Task requirements: Scan the data below and work out how many of its lines contain the word "toNat". Give only that number.

[[ Provided data, beginning ]]

-- ==== Sys2Proof/WellFormed.lean ====
section
/-! DEFINITION. Sys2Proof/WellFormed.lean: the legal operand values of each command (30_encoding.md R72, R74). -/

namespace Sys2Proof

/-- The index of a command is legal: a round-key number is 0..4, a table entry number is any of 0..15 (R72). -/
def Instr.wellFormed : Instr → Bool
  | .nop => true
  | .ldst => true
  | .wrrk i => decide (i.toNat ≤ 4)
  | .wrs _ => true
  | .wrsi _ => true
  | .wrp _ => true
  | .commit => true
  | .clrerr => true
  | .sub => true
  | .subi => true
  | .perm => true
  | .permi => true
  | .kmix i => decide (i.toNat ≤ 4)
  | .kmixd => true
  | .enc => true
  | .dec => true

end Sys2Proof
end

[[ Provided data, end ]]

Reply: 2